Demon’s Souls is Still Shaping the Way Some Think About Games

To help celebrate the seventh anniversary since its release, one of the editors at VG247 has penned a lengthy editorial to elaborate on why From Software's Demon's Souls continues to have a profound influence on them and how they've approached other role-playing games in the years following its availability.  A few paragraphs:

Demon's Souls is seven years old today; it first launched on February 5 2009. A spiritual successor to the King's Field series, the brutally punishing RPG spoke to a very specific kind of Japanese gamer: those who'd grown up playing baffling, badly-translated (or unlocalised!) western RPGs. It was the sort of situation that gave rise to the great Wizardry schism; the humour of the parody RPG was lost in translation, and the series has a long, po-faced legacy in Japan that seems bizarre to those involved with the original seed.
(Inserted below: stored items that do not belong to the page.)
/-- The session and the highest accepted sequence number that an entry tells of. The entry of a
completed `HOST_RESYNC` with RESTART stands in the session before it, and tells of the next one
(R101). -/
def JEntry.stands (e : JEntry) : Nat × Nat :=
  if isRestart e.opcode e.bodyHead && e.status == St.ok then ((e.session + 1) % 2 ^ 16, 0) else (e.session, e.seq)

/-- Rebuild head, epoch, sessions and sequence numbers from flash and retention SRAM; a start also
finds in flash how far the record goes (log entry 59). -/
def rebuildJournal (s : State) (keep : Bool) : State :=
  let flash := (s.mbx.sectors.flatMap (·.records)).map (·.1)
  let es := s.mbx.retention ++ flash
  let s := s.rebuilt keep 32 Reg.mbxJournalPersist ((latest 32 (flash.map (·.index))).map (· + 1))
  let s := s.rebuilt keep 32 Reg.mbxJournalHead ((latest 32 (es.map (·.index))).map (· + 1))
  let s := s.rebuilt keep 32 Reg.mbxCfgEpoch (latest 32 (es.map (·.cfgEpoch)))
  (List.range 3).foldl (fun s h =>
    let mine := (es.filter (·.host == h)).map JEntry.stands
    match latest 16 (mine.map (·.1)) with
    | none => s
    | some n =>
      let seq := latest 32 ((mine.filter (·.1 == n)).map (·.2))
      let run := (s.rget (Reg.mbxHostSession h)).toNat
      let s' := s.rebuilt keep 16 (Reg.mbxHostSession h) (some n)
      if keep && later 16 run n then s' else s'.rebuilt (keep && run == n) 32 (Reg.mbxHostSeq h) seq) s

/-! ### The boot ROM -/

/-- Eight bytes from each of four draws: one root. -/
def drawRoot (s : State) : List Byte × State :=
  (List.range 4).foldl (fun (x : List Byte × State) _ => (x.1 ++ leBytes 8 x.2.draw.1, x.2.draw.2)) ([], s)

/-- A start in BLANK generates the roots (R420). Whether the health tests and the read-back
succeed is the hardware's: a free value (log entry 1). -/
def rootGenerate (s : State) : State :=
  if s.key.burned ≠ .blank then s
  else
    let (v, s) := s.free
    if 2 ≤ s.key.rootUsed ∨ v % 3 = 1 then s.setKey { s.key with rootFault := true }
    else if v % 3 = 2 then s.setKey { s.key with rootFault := true, rootUsed := s.key.rootUsed + 1 }
    else
      let (p, s) := s.drawRoot
      let (f, s) := s.drawRoot
      let (r, s) := s.drawRoot
      s.setKey { s.key with rootP := p, rootF := f, rootS := r, burned := .provision, rootFault := false }

/-- The root of a life-cycle state (R418, R422). -/
def rootOf (k : Key) : LifeCycle → Option (List Byte)
  | .blank => none
  | .provision => some k.rootP
  | .field => some k.rootF
  | .service => some k.rootS
  | .retired => none

/-- The state in OTP comes into force, and its root crosses to the key store, masked with a value
that both dies draw (R19, R421, R422). -/
def rootTransfer (s : State) : State :=
  let s := s.draw.2
  s.setKey { s.key with inForce := s.key.burned, lcPending := false, root := rootOf s.key s.key.burned, rootLost := false }

/-- Verify a firmware slot, and note what was found. -/
def slotVerify (s : State) (slot : Nat) : Bool × State :=
  let img := s.flashImage 1 slot
  let code := s.envCheck 1 img
  let s := s.setBoot { s.boot with slotA := if slot = 0 then code else s.boot.slotA, slotB := if slot = 1 then code else s.boot.slotB }
  let v := BitVec.ofNat 32 (le img 16 4)
  (code == 0, if code = 1 then s else s.rset (if slot = 0 then Reg.bootFwVersionA else Reg.bootFwVersionB) v)

/-- Write the descriptor (R540). -/
def descWrite (s : State) (f : Descriptor → Descriptor) : State :=
  s.setBoot { s.boot with desc := { f s.boot.desc with seq := s.boot.desc.seq + 1 } }

/-- A fallback of R546. -/
def fallback (s : State) (cause : Nat) : State :=
  (s.bump Reg.bootFallbackCnt).pwrMod fun p => { p with fallbacks := p.fallbacks ++ [cause] }

/-- A firmware slot runs, in a mode. -/
def bootSlot (s : State) (slot mode : Nat) : State := 
  s.setBoot { s.boot with slot := slot, mode := mode, fwVer := le (s.flashImage 1 slot) 16 4 }

/-- Recovery mode (R549). -/
def recoveryMode (s : State) (cause : Nat) : State := s.setBoot { s.boot with mode := 2, recoveryCause := cause }

/-- The active slot, or the other one, or recovery mode. -/
def bootActive (s : State) : State :=
  let a := s.activeSlot 1
  let (ok, s) := s.slotVerify a
  if ok then s.bootSlot a 0
  else
    let (ok, s) := s.slotVerify (1 - a)
    if ok then
      ((s.descWrite fun d => { d with active := setBits d.active 0 1 (1 - a) }).fallback 2).bootSlot (1 - a) 0
    else s.recoveryMode 1

/-- The slot choice of a cold start (R546). -/
def slotChoice (s : State) : State :=
  let valid (s : State) : Bool := bit s.boot.desc.trial 0
  let t := bits s.boot.desc.trial 1 1
  let (ok, s) := if valid s && 0 < s.boot.desc.trialLeft then
      (s.descWrite fun d => { d with trialLeft := d.trialLeft - 1 }).slotVerify t
    else (false, s)
  if ok then s.bootSlot t 1
  else
    let s := if valid s && s.boot.desc.trialLeft == 0 then
        (s.descWrite fun d => { d with trial := setBits d.trial 0 1 0 }).fallback 1
      else s
    s.bootActive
Nothing ever feels as awe-inspiring, as challenging, as enigmatic, as surprising, as different or as beautifully satisfying as that first run through the terrifying and beautiful Demon's Souls. In the early days of RPGs traveling west to east, fans would gather on bulletin boards to share tips and advice on how to unpack pages of incomprehensible text and leverage unfamiliar, unexplained gameplay systems. To recreate this feeling, From Software implemented its now famous asynchronous notes system, emulating the collaborative problem solving and regular trolling of those early RPG fans.

The way Demon's Souls, Dark Souls and Bloodborne refuse to explain themselves to you, peppered as they are with items of dubious use, mysterious references and esoteric synergies, gives you a shadow of the experience of what it was like for Japanese RPG fans before local developers took up the now ubiquitous systems of levelling, inventory, customisation whatever it is that makes an RPG, as passed down to us by Gary Gygax.